What is the final temperature of a lead ball dropped from a height of 4.57 m?

[Silverbolt]

A 97.6-g lead ball with an initial temperature of 20°C, is dropped from rest from a height of 4.57 m. The collision between the ball and ground is totally inelastic. Assuming all the ball's kinetic energy goes into heating the ball, find its final temperature.

PLEASE HELP ME UNDERSTAND THIS PROBLEM STEP-BY-STEP

 

[gneill]

A 97.6-g lead ball with an initial temperature of 20°C, is dropped from rest from a height of 4.57 m. The collision between the ball and ground is totally inelastic. Assuming all the ball's kinetic energy goes into heating the ball, find its final temperature.

PLEASE HELP ME UNDERSTAND THIS PROBLEM STEP-BY-STEP

You'll have to re-read the forum rules.

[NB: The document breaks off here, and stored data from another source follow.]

theorem State.invalidate_kept (x1 : State) (x2) :
    State.kept (State.invalidate x1 x2) = State.kept x1 := by
  unfold State.invalidate
  repeat' first
    | with_reducible rfl
    | with_reducible refine (State.skip_kept _ _ _).trans ?_
    | with_reducible refine (State.count_kept _ _ _ _).trans ?_
    | with_reducible refine (State.setDdt_kept _ _ _).trans ?_
    | with_reducible refine ite_kept ?_ ?_

theorem State.duplicate_kept (x1 : State) (x2) :
    State.kept (State.duplicate x1 x2) = State.kept x1 := by
  unfold State.duplicate
  repeat' first
    | with_reducible rfl
    | with_reducible refine (State.refuseCopy_kept _ _ _).trans ?_
    | with_reducible refine (State.steer_kept _ _).trans ?_
    | with_reducible refine (State.count_kept _ _ _ _).trans ?_
    | with_reducible refine (State.setRetry_kept _ _).trans ?_
    | with_reducible refine (State.release_kept _ _ _).trans ?_
    | with_reducible refine (State.mirror_kept _ _ _ _).trans ?_
    | with_reducible refine ite_kept ?_ ?_
    | split

theorem State.inWindow_kept (x1 : State) (x2) :
    State.kept (State.inWindow x1 x2) = State.kept x1 := by
  unfold State.inWindow
  repeat' first
    | with_reducible rfl
    | with_reducible refine (State.count_kept _ _ _ _).trans ?_
    | with_reducible refine (State.drain_kept _ _ _).trans ?_
    | with_reducible refine (State.deliver_kept _ _).trans ?_
    | with_reducible refine (State.setDdt_kept _ _ _).trans ?_
    | with_reducible refine (State.release_kept _ _ _).trans ?_
    | with_reducible refine (State.mirror_kept _ _ _ _).trans ?_
    | with_reducible refine (State.irq_kept _ _ _).trans ?_
    | with_reducible refine ite_kept ?_ ?_

theorem State.resequence_kept (x1 : State) (x2) :
    State.kept (State.resequence x1 x2) = State.kept x1 := by
  unfold State.resequence
  repeat' first
    | with_reducible rfl
    | with_reducible refine (State.setDdt_kept _ _ _).trans ?_
    | with_reducible refine (State.duplicate_kept _ _).trans ?_
    | with_reducible refine (State.inWindow_kept _ _).trans ?_
    | with_reducible refine (State.skip_kept _ _ _).trans ?_
    | with_reducible refine (State.count_kept _ _ _ _).trans ?_
    | with_reducible refine ite_kept ?_ ?_

/-! ## Protect.lean -/

theorem State.setProt_kept (x1 : State) (x2) (x3) :
    State.kept (State.setProt x1 x2 x3) = State.kept x1 := by
  unfold State.setProt
  repeat' first
    | with_reducible refine (State.wr_kept _ _ _ _ _ _).trans ?_
    | dsimp only [State.kept]

theorem State.txSaStart_kept (x1 : State) (x2) :
    State.kept (State.txSaStart x1 x2) = State.kept x1 := by
  unfold State.txSaStart
  repeat' first
    | with_reducible rfl
    | with_reducible refine (State.wr_kept _ _ _ _ _ _).trans ?_
    | with_reducible refine (State.setProt_kept _ _ _).trans ?_
    | with_reducible refine (State.count_kept _ _ _ _).trans ?_
    | with_reducible refine ite_kept ?_ ?_

theorem State.rxVerified_kept (x1 : State) (x2) (x3) (x4) :
    State.kept (State.rxVerified x1 x2 x3 x4) = State.kept x1 := by
  unfold State.rxVerified
  repeat' first
    | with_reducible rfl
    | with_reducible refine (State.setProt_kept _ _ _).trans ?_

theorem State.searchStart_kept (x1 : State) (x2) (x3) (x4) :
    State.kept (State.searchStart x1 x2 x3 x4) = State.kept x1 := by
  unfold State.searchStart
  repeat' first
    | with_reducible rfl
    | with_reducible refine (State.count_kept _ _ _ _).trans ?_
    | with_reducible refine (State.setProt_kept _ _ _).trans ?_

theorem State.protReceive_kept (x1 : State) (x2) (x3) (x4) :
    State.kept (State.protReceive x1 x2 x3 x4).1 = State.kept x1 := by
  unfold State.protReceive
  repeat' first
    | with_reducible rfl
    | with_reducible refine (State.count_kept _ _ _ _).trans ?_
    | with_reducible refine (State.setProt_kept _ _ _).trans ?_
    | with_reducible refine (State.rxVerified_kept _ _ _ _).trans ?_
    | with_reducible refine (State.searchStart_kept _ _ _ _).trans ?_
    | with_reducible refine ite_fst_kept ?_ ?_
    | dsimp only
    | split

theorem State.protSend_kept (x1 : State) (x2) (x3) :
    ∀ t, State.protSend x1 x2 x3 = some t → State.kept t.1 = State.kept x1 := by
  unfold State.protSend
  intro t h
  (try dsimp only at h)
  (repeat' split at h) <;> (try cases h)
  repeat' first
    | with_reducible rfl
    | with_reducible refine (State.setProt_kept _ _ _).trans ?_

/-! ## Links.lean -/

theorem State.topoSoon_kept (x1 : State) :
    State.kept (State.topoSoon x1) = State.kept x1 := by
  unfold State.topoSoon
  repeat' first
    | dsimp only
    | dsimp only [State.kept]

theorem State.setLnk_kept (x1 : State) (x2) (x3) :
    State.kept (State.setLnk x1 x2 x3) = State.kept x1 := by
  unfold State.setLnk
  rfl

theorem State.hopSync_kept (x1 : State) :
    State.kept (State.hopSync x1) = State.kept x1 := by
  unfold State.hopSync
  repeat' first
    | with_reducible rfl
    | with_reducible refine (State.wr_kept _ _ _ _ _ _).trans ?_

theorem State.ringView_kept (x1 : State) :
    State.kept (State.ringView x1) = State.kept x1 := by
  unfold State.ringView
  repeat' first
    | with_reducible refine (State.wr_kept _ _ _ _ _ _).trans ?_
    | with_reducible refine (State.hopSync_kept _).trans ?_
    | with_reducible refine (State.irq_kept _ _ _).trans ?_
    | with_reducible refine ite_kept ?_ ?_
    | dsimp only
    | fail_if_no_progress (dsimp only [State.kept] <;> show State.kept _ = State.kept _)

theorem State.flushPort_kept (x1 : State) (x2) :
    State.kept (State.flushPort x1 x2) = State.kept x1 := by
  unfold State.flushPort
  repeat' first
    | with_reducible rfl
    | with_reducible refine (State.release_kept _ _ _).trans ?_
    | with_reducible refine (State.count_kept _ _ _ _).trans ?_
    | with_reducible refine (State.setTxq_kept _ _ _ _).trans ?_
    | with_reducible refine (foldl_kept _ _ (fun _ _ => ?_)).trans ?_
    | dsimp only
    | fail_if_no_progress (dsimp only [State.kept]; show State.kept _ = State.kept _)

theorem State.setLink_kept (x1 : State) (x2) (x3) :
    State.kept (State.setLink x1 x2 x3) = State.kept x1 := by
  unfold State.setLink
  repeat' first
    | with_reducible rfl
    | with_reducible refine (State.wr_kept _ _ _ _ _ _).trans ?_
    | with_reducible refine (State.wr64_kept _ _ _ _ _ _ _).trans ?_
    | with_reducible refine (State.irq_kept _ _ _).trans ?_
    | with_reducible refine (State.trace_kept _ _ _ _ _).trans ?_
    | with_reducible refine (State.count_kept _ _ _ _).trans ?_
    | with_reducible refine (State.topoSoon_kept _).trans ?_
    | with_reducible refine (State.setLnk_kept _ _ _).trans ?_
    | with_reducible refine (State.txSaStart_kept _ _).trans ?_
    | with_reducible refine (State.detailSync_kept _).trans ?_
    | with_reducible refine (State.stepDone_kept _ _).trans ?_
    | with_reducible refine (State.ringView_kept _).trans ?_
    | with_reducible refine (State.fault_kept _ _ _ _ _ _).trans ?_
    | with_reducible refine (State.flushPort_kept _ _).trans ?_
    | with_reducible refine (State.setProt_kept _ _ _).trans ?_
    | with_reducible refine (State.setNode_kept _ _).trans ?_
    | with_reducible refine ite_kept ?_ ?_
    | dsimp only
    | fail_if_no_progress (dsimp only [State.kept]; show State.kept _ = State.kept _)

theorem State.noKey_kept (x1 : State) (x2) (x3) :
    State.kept (State.noKey x1 x2 x3) = State.kept x1 := by
  unfold State.noKey
  repeat' first
    | with_reducible rfl
    | with_reducible refine (State.count_kept _ _ _ _).trans ?_
    | with_reducible refine (State.irq_kept _ _ _).trans ?_
    | with_reducible refine (State.setLink_kept _ _ _).trans ?_
    | with_reducible refine (State.wr_kept _ _ _ _ _ _).trans ?_

theorem State.settle_kept (x1 : State) (x2) :
    State.kept (State.settle x1 x2) = State.kept x1 := by
  unfold State.settle
  repeat' first
    | with_reducible rfl
    | with_reducible refine (State.setLink_kept _ _ _).trans ?_
    | with_reducible refine (State.noKey_kept _ _ _).trans ?_
    | with_reducible refine ite_kept ?_ ?_

theorem State.linkDown_kept (x1 : State) (x2) :
    State.kept (State.linkDown x1 x2) = State.kept x1 := by
  unfold State.linkDown
  repeat' first
    | with_reducible rfl
    | with_reducible refine (State.wr_kept _ _ _ _ _ _).trans ?_
    | with_reducible refine (State.setLink_kept _ _ _).trans ?_
    | with_reducible refine (State.settle_kept _ _).trans ?_

theorem State.losSync_kept (x1 : State) (x2) :
    State.kept (State.losSync x1 x2) = State.kept x1 := by
  unfold State.losSync
  repeat' first
    | with_reducible rfl
    | with_reducible refine (State.wr_kept _ _ _ _ _ _).trans ?_

theorem State.linkApplied_kept (x1) (x2 : State) (x3) :
    State.kept (State.linkApplied x1 x2 x3) = State.kept x2 := by
  unfold State.linkApplied
  repeat' first
    | with_reducible rfl
    | with_reducible refine (State.losSync_kept _ _).trans ?_
    | with_reducible refine (State.wr_kept _ _ _ _ _ _).trans ?_
    | with_reducible refine (State.linkDown_kept _ _).trans ?_
    | with_reducible refine ite_kept ?_ ?_
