theorem State.takeSlot_kept (x1 : State) (x2) (x3) (x4) (x5) :
    ∀ t, State.takeSlot x1 x2 x3 x4 x5 = some t → State.kept t.1 = State.kept x1 := by
  unfold State.takeSlot
  intro t h
  (try dsimp only at h)
  obtain ⟨_, _, rfl⟩ := Option.map_eq_some_iff.mp h
  repeat' first
    | with_reducible rfl
    | with_reducible refine (State.wr_kept _ _ _ _ _ _).trans ?_
    | with_reducible refine (State.setSlot_kept _ _ _ _ _ _).trans ?_
    | with_reducible refine (State.slotReady_kept _ _ _ _).trans ?_
    | with_reducible refine (State.sendRead_kept _ _ _ _ _ _ _ _).trans ?_
    | with_reducible refine ite_kept ?_ ?_

theorem execCollectRequest_keeps (x1) (x2) (x3 : State) :
    Keeps (execCollectRequest x1 x2 x3) x3 := by
  unfold execCollectRequest
  repeat' first
    | with_reducible rfl
    | with_reducible refine (State.wr_kept _ _ _ _ _ _).trans ?_
    | with_reducible refine (State.takeSlot_kept _ _ _ _ _ _ (by assumption)).trans ?_
    | with_reducible refine keeps_next ?_
    | with_reducible refine ite_keeps ?_ ?_
    | dsimp only
    | split

theorem State.slotFree_kept (x1 : State) (x2) :
    State.kept (State.slotFree x1 x2) = State.kept x1 := by
  unfold State.slotFree
  repeat' first
    | with_reducible rfl
    | with_reducible refine (State.setSlot_kept _ _ _ _ _ _).trans ?_
    | with_reducible refine (State.irq_kept _ _ _).trans ?_
    | with_reducible refine (State.count_kept _ _ _ _).trans ?_
    | with_reducible refine ite_kept ?_ ?_

theorem execSlotCollect_keeps (x1) (x2 : State) :
    Keeps (execSlotCollect x1 x2) x2 := by
  unfold execSlotCollect
  repeat' first
    | with_reducible rfl
    | with_reducible refine (State.slotFree_kept _ _).trans ?_
    | with_reducible refine keeps_next ?_
    | with_reducible refine ite_keeps ?_ ?_

theorem State.post_kept (x1) (x2 : State) (x3) (x4) (x5) (x6) (x7) :
    State.kept (State.post x1 x2 x3 x4 x5 x6 x7) = State.kept x2 := by
  induction x1 generalizing x2 x4 x7 with
  | zero =>
    unfold State.post
    repeat' first
      | with_reducible rfl
  | succ k ih =>
    unfold State.post
    repeat' first
      | with_reducible refine (ih _ _ _).trans ?_
      | with_reducible rfl
      | with_reducible refine (State.postCell_kept _ _ _ _ _ _).trans ?_
      | with_reducible refine ite_kept ?_ ?_

theorem State.postWrite_kept (x1 : State) (x2) (x3) (x4) (x5) :
    State.kept (State.postWrite x1 x2 x3 x4 x5) = State.kept x1 := by
  unfold State.postWrite
  repeat' first
    | with_reducible rfl
    | with_reducible refine (State.post_kept _ _ _ _ _ _ _).trans ?_
    | with_reducible refine (State.rsp_kept _ _ _ _).trans ?_
    | with_reducible refine ite_kept ?_ ?_
    | dsimp only
    | fail_if_no_progress (dsimp only [State.kept]; show State.kept _ = State.kept _)
    | split

theorem State.setCtx_kept (x1 : State) (x2) (x3) :
    State.kept (State.setCtx x1 x2 x3) = State.kept x1 := by
  unfold State.setCtx
  repeat' first
    | with_reducible refine (State.wr_kept _ _ _ _ _ _).trans ?_
    | dsimp only
    | dsimp only [State.kept]

theorem State.grant_kept (x1 : State) (x2) :
    ∀ t, State.grant x1 x2 = some t → State.kept t = State.kept x1 := by
  unfold State.grant
  intro t h
  (try dsimp only at h)
  obtain ⟨_, _, rfl⟩ := Option.map_eq_some_iff.mp h
  repeat' first
    | with_reducible rfl
    | with_reducible refine (State.setCtx_kept _ _ _).trans ?_
    | with_reducible refine (State.sendRead_kept _ _ _ _ _ _ _ _).trans ?_

theorem State.readIssue_kept (x1 : State) (x2) (x3) (x4) (x5) :
    State.kept (State.readIssue x1 x2 x3 x4 x5) = State.kept x1 := by
  unfold State.readIssue
  repeat' first
    | with_reducible rfl
    | with_reducible refine (State.readDone_kept _ _ _ _ _ _).trans ?_
    | with_reducible refine (State.rsp_kept _ _ _ _).trans ?_
    | with_reducible refine (State.count_kept _ _ _ _).trans ?_
    | with_reducible refine (State.grant_kept _ _ _ (by assumption)).trans ?_
    | with_reducible refine ite_kept ?_ ?_
    | dsimp only
    | fail_if_no_progress (dsimp only [State.kept] <;> show State.kept _ = State.kept _)
    | split

theorem State.pfAdd_kept (x1 : State) (x2) (x3) (x4) :
    State.kept (State.pfAdd x1 x2 x3 x4) = State.kept x1 := by
  unfold State.pfAdd
  repeat' first
    | with_reducible rfl
    | with_reducible refine ite_kept ?_ ?_
    | dsimp only
    | dsimp only [State.kept]

theorem execDemandWrite_keeps (x1) (x2) (x3) (x4 : State) :
    Keeps (execDemandWrite x1 x2 x3 x4) x4 := by
  unfold execDemandWrite
  repeat' first
    | with_reducible rfl
    | with_reducible refine (State.authRefused_kept _ _).trans ?_
    | with_reducible refine (State.rsp_kept _ _ _ _).trans ?_
    | with_reducible refine (State.demandLocal_kept _ _ _ _ _ _).trans ?_
    | with_reducible refine (State.pcieErr_kept _ _ _ _ _).trans ?_
    | with_reducible refine keeps_next ?_
    | with_reducible refine ite_kept ?_ ?_
    | with_reducible refine ite_keeps ?_ ?_

theorem execPrefetchExpiry_keeps (x1 : State) :
    Keeps (execPrefetchExpiry x1) x1 := by
  unfold execPrefetchExpiry
  repeat' first
    | with_reducible rfl
    | with_reducible refine (State.passTo_kept _ _).trans ?_
    | with_reducible refine keeps_next ?_
    | dsimp only
    | fail_if_no_progress (dsimp only [State.kept] <;> show State.kept _ = State.kept _)
    | split

theorem execReadContextGrant_keeps (x1 : State) :
    Keeps (execReadContextGrant x1) x1 := by
  unfold execReadContextGrant
  repeat' first
    | with_reducible rfl
    | with_reducible refine (State.grant_kept _ _ _ (by assumption)).trans ?_
    | with_reducible refine keeps_next ?_
    | dsimp only
    | fail_if_no_progress (dsimp only [State.kept] <;> show State.kept _ = State.kept _)
    | split

theorem execBrgWriteIssue_keeps (x1) (x2) (x3) (x4) (x5 : State) :
    Keeps (execBrgWriteIssue x1 x2 x3 x4 x5) x5 := by
  unfold execBrgWriteIssue
  repeat' first
    | with_reducible rfl
    | with_reducible refine (State.authRefused_kept _ _).trans ?_
    | with_reducible refine (State.postWrite_kept _ _ _ _ _).trans ?_
    | with_reducible refine keeps_next ?_
    | with_reducible refine ite_keeps ?_ ?_

theorem execBrgReadIssue_keeps (x1) (x2) (x3) (x4) (x5 : State) :
    Keeps (execBrgReadIssue x1 x2 x3 x4 x5) x5 := by
  unfold execBrgReadIssue
  repeat' first
    | with_reducible rfl
    | with_reducible refine (State.authRefused_kept _ _).trans ?_
    | with_reducible refine (State.readIssue_kept _ _ _ _ _).trans ?_
    | with_reducible refine keeps_next ?_
    | with_reducible refine ite_keeps ?_ ?_

theorem State.freeCtx_kept (x1 : State) (x2) :
    State.kept (State.freeCtx x1 x2) = State.kept x1 := by
  unfold State.freeCtx
  repeat' first
    | with_reducible rfl
    | with_reducible refine (State.setCtx_kept _ _ _).trans ?_

theorem State.ctxDone_kept (x1 : State) (x2) (x3) (x4) :
    State.kept (State.ctxDone x1 x2 x3 x4) = State.kept x1 := by
  unfold State.ctxDone
  repeat' first
    | with_reducible rfl
    | with_reducible refine (State.freeCtx_kept _ _).trans ?_
    | with_reducible refine (State.readDone_kept _ _ _ _ _ _).trans ?_
    | with_reducible refine ite_kept ?_ ?_

theorem execBrgReadTimeout_keeps (x1) (x2 : State) :
    Keeps (execBrgReadTimeout x1 x2) x2 := by
  unfold execBrgReadTimeout
  repeat' first
    | with_reducible rfl
    | with_reducible refine (State.irq_kept _ _ _).trans ?_
    | with_reducible refine (State.count_kept _ _ _ _).trans ?_
    | with_reducible refine (State.passTo_kept _ _).trans ?_
    | with_reducible refine (State.ctxDone_kept _ _ _ _).trans ?_
    | with_reducible refine (State.slotReady_kept _ _ _ _).trans ?_
    | with_reducible refine keeps_next ?_
    | with_reducible refine ite_keeps ?_ ?_

theorem execSlotDiscard_keeps (x1) (x2 : State) :
    Keeps (execSlotDiscard x1 x2) x2 := by
  unfold execSlotDiscard
  repeat' first
    | with_reducible rfl
    | with_reducible refine (State.slotFree_kept _ _).trans ?_
    | with_reducible refine (State.passTo_kept _ _).trans ?_
    | with_reducible refine keeps_next ?_
    | with_reducible refine ite_keeps ?_ ?_

theorem execBrgReadRespRx_keeps (x1 : State) :
    Keeps (execBrgReadRespRx x1) x1 := by
  unfold execBrgReadRespRx
  repeat' first
    | with_reducible rfl
    | with_reducible refine (State.takeCell_kept _ _ _ _ (by assumption)).trans ?_
    | with_reducible refine (State.ctxDone_kept _ _ _ _).trans ?_
    | with_reducible refine (State.setCtx_kept _ _ _).trans ?_
    | with_reducible refine (State.pfAdd_kept _ _ _ _).trans ?_
    | with_reducible refine (State.slotReady_kept _ _ _ _).trans ?_
    | with_reducible refine (State.setSlot_kept _ _ _ _ _ _).trans ?_
    | with_reducible refine (State.count_kept _ _ _ _).trans ?_
    | with_reducible refine keeps_next ?_
    | with_reducible refine ite_keeps ?_ ?_
    | dsimp only
    | split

You need to follow the posting template and provide an attempt so that we can know how to help you; we cannot provide answers or do your homework for you.

 

[Silverbolt]

This is what I think I would do:
So I would us the potential energy equation: P.E.=mgh
so --> P.E.= (.0976 kg)(9.8m/s^2)( 4.57m)
P.E. = 4.371J

With this I'll use the equation: Q=mcT

4.371J =(.0976kg)(128 J/Kg(°C) )( Tf-20°C)

Ans so I'll solve for TfSO IS THIS RIGHT?? PLEASE HELP

 

[gneill]

This is what I think I would do:
So I would us the potential energy equation: P.E.=mgh
so --> P.E.= (.0976 kg)(9.8m/s^2)( 4.57m)
P.E. = 4.371J

With this I'll use the equation: Q=mcT

4.371J =(.0976kg)(128 J/Kg(°C) )( Tf-20°C)

Ans so I'll solve for Tf


SO IS THIS RIGHT?? PLEASE HELP

That should work.

 

[Silverbolt]

Thanx!